Nikolau (2014) stelt vast dat oudere werkzoekenden meer actief zijn op LinkedIn en jongere werkzoekenden op Facebook. Hier wordt niet specifiek naar gevraagd in de interviews, maar uit de interviews kan wel afgeleid worden dat jongeren ook steeds meer gebruik maken van LinkedIn om zich te profileren. We zien wel dat de HR-verantwoordelijken voornamelijk gebruik maken van Facebook om zich specifiek te richten op de jongeren. Enkele oudere HR-verantwoordelijken vermeldden ook dat zij niet echt voeling hebben met sociale media waardoor zij het gebruik hiervan niet stimuleren, het is dus opvallend dat leeftijd ook invloed heeft op het gebruik van sociale media. Dit bevestigt ook het onderzoek van Nikolau (2014) waaruit voortvloeit dat oudere werkzoekenden minder gebruik zullen maken van sociale media en eerder de traditionele kanalen zullen opzoeken om een job te zoeken. Dit academisch onderzoek (Nikolau, 2014) toont aan dat jongere werkzoekenden vaker gebruik maken van sociale media en hier meer tijd op doorbrengen. Dit wordt ook duidelijk in het empirisch onderzoek waarbij enkele HRverantwoordelijken aangeven dat ze sociale media gebruiken om te zoeken naar jongeren. Dit zorgt er wel voor dat het belang van sociale media in het rekruteringsproces zal blijven toenemen, aangezien steeds meer en meer jongeren op de jobmarkt komen en gebruik zullen maken van sociale media om een job te vinden.

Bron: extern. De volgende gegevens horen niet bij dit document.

theorem State.count_reporting (c : CouplerCounter) : Reporting s (s.count c) := .single (.count c)

theorem State.countPort_reporting (p : Port) {c : PortCounter} (other : c ≠ .containments) :
    Reporting s (s.countPort p c) := .single (.countPort p c other)

theorem State.setBuffer_reporting (b : BufferIx) (v : Buffer) : Reporting s (s.setBuffer b v) :=
  .single (.buffers (s.pool.set b.val v b.isLt) s.freeList)

theorem State.freeUp_reporting (b : BufferIx) : Reporting s (s.freeUp b) :=
  .single (.buffers (s.freeUp b).pool (s.freeUp b).freeList)

theorem State.release_reporting (b : BufferIx) : Reporting s (s.release b) := by
  unfold State.release
  split
  · split
    · exact s.freeUp_reporting b
    · exact s.setBuffer_reporting b _
  all_goals exact .refl

theorem State.settleBuffer_reporting (b : BufferIx) (n : Nat) : Reporting s (s.settleBuffer b n) := by
  unfold State.settleBuffer
  split
  · exact s.freeUp_reporting b
  · exact s.setBuffer_reporting b _

end Buffers

/-! ### Admission and generated frames (R47, R52, R53) -/

/-- What a judgement that displaces found: an entry of a queue in service that is not in transmission (R53). -/
theorem State.judgeAdmission_unmarked {s : State} {owed : Owed} {p : Port} {r : Rank} {o : Origin} {e : QueueEntry}
    (h : s.judgeAdmission owed p r o = .displaces e) : e.inTx = false := by
  have last : displaceable (s.queue p) = some e := by
    unfold State.judgeAdmission at h
    split at h
    · exact Judgement.noConfusion h
    · split at h
      · exact Judgement.noConfusion h
      · split at h
        · exact Judgement.noConfusion h
        · split at h
          · rename_i found _
            injection h with h
            rw [← h, found]
          all_goals exact Judgement.noConfusion h
  unfold displaceable at last
  split at last
  · split at last
    · exact absurd last (by simp)
    · rename_i free
      injection last with last
      subst last
      exact Bool.eq_false_of_not_eq_true fun marked => free (.inr marked)
  · exact absurd last (by simp)

theorem State.displace_reporting {s : State} {p : Port} {e : QueueEntry} (service : (s.port p).state.outOfService = false)
    (mem : e ∈ s.queue p) (unmarked : e.inTx = false) : Reporting s (s.displace p e) :=
  ((Relation.ReflTransGen.single (.dequeue p e service mem unmarked)).trans (State.release_reporting _ e.buffer)).trans
    (State.countPort_reporting _ p (by decide))

/-- A report is made of report moves, whatever is owed. -/
def IsReporting (report : Owed → TxIx → State → State) : Prop := ∀ owed t s, Reporting s (report owed t s)

theorem State.makePlace_reporting (s : State) {report : Owed → TxIx → State → State} (h : IsReporting report)
    (owed : Owed) (n : Nat) (p : Port) (r : Rank) (o : Origin) : Reporting s (s.makePlace report owed n p r o).2 := by
  unfold State.makePlace
  split
  · exact .refl
  · rename_i e judged
    obtain ⟨mem, service⟩ := State.judgeAdmission_displaces judged
    have displaced := State.displace_reporting service mem (State.judgeAdmission_unmarked judged)
    split
    · exact displaced.trans (h _ _ _)
    · exact displaced
  all_goals exact s.countPort_reporting p (by decide)

/-- Where a request is made room for, its port is in service. -/
theorem State.makePlace_service {s t : State} {report : Owed → TxIx → State → State} (h : ReportsTraffic report)
    {owed : Owed} {n : Nat} {p : Port} {r : Rank} {o : Origin} (e : s.makePlace report owed n p r o = (.admitted, t)) :
    (t.port p).state.outOfService = false := by
  obtain ⟨traffic, admitted⟩ := s.makePlace_traffic report h owed n p r o
  rw [e] at traffic admitted
  rw [traffic.outOfService p]
  exact (admitted rfl).1

theorem State.joinGenerated_reporting {s : State} {p : Port} (service : (s.port p).state.outOfService = false)
    (cs : List Byte) : Reporting s (s.joinGenerated p cs).2 := by
  unfold State.joinGenerated
  split
  · exact .refl
  · rename_i b rest _
    have joined : Reporting s (s.enqueue p ⟨b, .express, .generated, none⟩) := .single (.enqueue p _ service)
    exact joined.tail (.buffers _ rest)

theorem State.placeGenerated_reporting (s : State) {report : Owed → TxIx → State → State} (h : IsReporting report)
    (traffic : ReportsTraffic report) (owed : Owed) (p : Port) (cs : List Byte) :
    Reporting s (s.placeGenerated report owed p cs).2 := by
  unfold State.placeGenerated
  split
  · exact .refl
  · have placed := s.makePlace_reporting h owed 1 p .express .generated
    split <;> rename_i e
    · rw [e] at placed
      exact placed.trans (State.joinGenerated_reporting (State.makePlace_service traffic e) cs)
    all_goals rwa [e] at placed

theorem State.dropCopy_reporting (s : State) (t : TxIx) : Reporting s (s.dropCopy t).2 := by
  have loses {core : TxCore} {n m : Nat} {d : Option Deadline} (entry : s.tx t = .opened core n d) :
      Reporting s (s.setTx t (.opened core m d)) :=
    .single (.fade t _ (.inr (.inr ⟨core, n, m, d, entry, rfl⟩)))
  unfold State.dropCopy
  split
  · rename_i entry
    split
    · exact .single (.fade t _ (.inr (.inl rfl)))
    · exact loses entry
  · rename_i entry
    exact loses entry
  all_goals exact .refl

theorem State.countNotice_reporting {s : State} {r : Option BufferIx × State} (h : Reporting s r.2) :
    Reporting s (State.countNotice r) := by
  obtain ⟨placed, t⟩ := r
  cases placed with
  | none => exact h.trans (State.count_reporting t .noticesLost)
  | some b => exact h.trans (State.count_reporting t .noticesSent)

theorem copyRemoved_reporting (fuel : Nat) (loss : CopyLoss) : IsReporting (copyRemoved fuel loss) := by
  induction fuel generalizing loss with
  | zero => exact fun _ _ _ => .refl
  | succ fuel ih =>
    intro owed t s
    unfold copyRemoved
    have dropped := s.dropCopy_reporting t
    split <;> rename_i e <;> rw [e] at dropped
    · exact dropped
    · exact dropped.trans (State.countNotice_reporting
        (State.placeGenerated_reporting _ (ih _) (copyRemoved_traffic fuel _) owed _ _))

section Notices

variable (s : State)

theorem State.reportRemoved_reporting (t : TxIx) (loss : CopyLoss) : Reporting s (s.reportRemoved t loss) :=
  copyRemoved_reporting 33 loss .nothing t s

theorem State.requestAdmission_reporting (p : Port) (n : NewEntry) : Reporting s (s.requestAdmission p n).2 := by
  unfold State.requestAdmission
  have placed := s.makePlace_reporting (copyRemoved_reporting 33 .queueFull) .nothing 0 p n.rank n.origin
  split <;> rename_i e
  · rw [e] at placed
    exact placed.tail (.enqueue p n (State.makePlace_service (copyRemoved_traffic 33 .queueFull) e))
  all_goals rwa [e] at placed

theorem State.generate_reporting (p : Port) (cs : List Byte) : Reporting s (s.generate p cs).2 :=
  s.placeGenerated_reporting (copyRemoved_reporting 33 .queueFull) (copyRemoved_traffic 33 .queueFull) .nothing p cs

theorem State.sendNotice_reporting (p : Port) (cs : List Byte) : Reporting s (s.sendNotice p cs) :=
  State.countNotice_reporting (s.generate_reporting p cs)

theorem State.notify_reporting (p : Port) (key : TxKey) (cause : NoticeCause) : Reporting s (s.notify p key cause) :=
  s.sendNotice_reporting p _

theorem State.alertNotice_reporting (c : AlertCause) : Reporting s (s.alertNotice c) := by
  unfold State.alertNotice
  dsimp only
  split
  · exact .refl
  · split
    · exact s.sendNotice_reporting _ _
    · exact s.count_reporting _

end Notices

/-! ### Transactions, removals and alerts -/

section Removals

variable (s : State)

theorem State.setTx_moves (t : TxIx) (e : TxEntry) : Moves s (s.setTx t e) :=
  .other ⟨rfl, rfl, rfl, rfl, rfl, rfl, rfl, rfl⟩

theorem State.countPort_moves (p : Port) (c : PortCounter) : Moves s (s.countPort p c) := .single (.countPort p c)

theorem State.toldDeparture_moves (e : QueueEntry) : Moves s (s.toldDeparture e) := by
  unfold State.toldDeparture
  split
  · rename_i r restart _
    split
    · exact .other ⟨rfl, rfl, rfl, rfl, rfl, rfl, rfl, by rw [restart]; rfl⟩
    · exact .refl
  all_goals exact .refl

theorem State.reportCompleted_moves (t : TxIx) (p : Port) : Moves s (s.reportCompleted t p) := by
  unfold State.reportCompleted
  split
  · exact s.setTx_moves t _
  all_goals exact .refl

theorem State.reportRemoval_moves (p : Port) (t : TxIx) (c : RemovalCause) : Moves s (s.reportRemoval p t c) := by
  cases c with
  | completion => exact s.reportCompleted_moves t p
  | undeliverable => exact (s.reportRemoved_reporting t _).moves
  | window => exact (s.reportRemoved_reporting t _).moves
  | unreachable => exact (s.reportRemoved_reporting t _).moves
  | withdrawn => exact .refl

theorem State.countPortOpt_moves (p : Port) (c : Option PortCounter) : Moves s (s.countPortOpt p c) := by
  cases c with
  | none => exact .refl
  | some c => exact s.countPort_moves p c

/-- A removal is the entry leaving its queue, and traffic. -/
theorem State.remove_moves_of_dequeue (p : Port) (e : QueueEntry) (c : RemovalCause) :
    Moves (s.dequeue p e) (s.remove p e c) := by
  have counted := (State.release_reporting (s.dequeue p e) e.buffer).moves.trans
    (State.countPortOpt_moves _ p c.counter)
  unfold State.remove
  refine Relation.ReflTransGen.trans ?_ (State.toldDeparture_moves _ e)
  cases e.link with
  | none => exact counted
  | some t => exact counted.trans (State.reportRemoval_moves _ p t c)

end Removals

theorem State.remove_moves {s : State} {p : Port} {e : QueueEntry} (mem : e ∈ s.queue p) (unmarked : e.inTx = false)
    (c : RemovalCause) : Moves s (s.remove p e c) :=
  Relation.ReflTransGen.head (.dequeue p e mem unmarked) (s.remove_moves_of_dequeue p e c)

Een andere bevinding uit het onderzoek van Nikolau (2014) wordt tegengesproken door het empirisch onderzoek. Nikolau (2014) vermeldt in zijn onderzoek dat oudere HR-verantwoordelijken vooral gebruik zullen maken van LinkedIn om jobs bekend te maken en dat jongere HR-verantwoordelijken geneigd zijn om eerder Facebook te gebruiken. Uit het empirisch onderzoek blijkt dat dit niet het geval is, zowel jongere als oudere HR-verantwoordelijken maken voornamelijk gebruik van LinkedIn om vacatures te plaatsen en zullen deze beslissing laten afhangen van het soort profiel.
Uit de semi-gestructureerde interviews blijkt dat LinkedIn makkelijker is dan Facebook om nieuwe connecties te maken en een professioneel netwerk uit te bouwen. Dit wordt dus gezien als een professioneel georiënteerde SNW. Dit wordt bevestigd door de academische literatuur (Nikolau, 2014), waaruit blijkt dat LinkedIn uitgebreide professionele netwerkmogelijkheden biedt. Het empirisch onderzoek bevestigt de bevinding van Savulescu & Mihalcea (2013) dat LinkedIn de laatste jaren aan belang wint en als een apart rekruteringsinstrument gezien wordt.
Uit het onderzoek van Savulescu & Mihalcea (2013) staat dat LinkedIn voornamelijk gebruikt wordt voor het zoeken en contacteren van kandidaten, het bijhouden van potentiële kandidaten, het posten van beschikbare jobs en het uitvoeren van een background check van een kandidaat voor een interview. Uit het empirisch onderzoek blijkt dat de meeste HR-verantwoordelijken LinkedIn ook op die manier gebruiken.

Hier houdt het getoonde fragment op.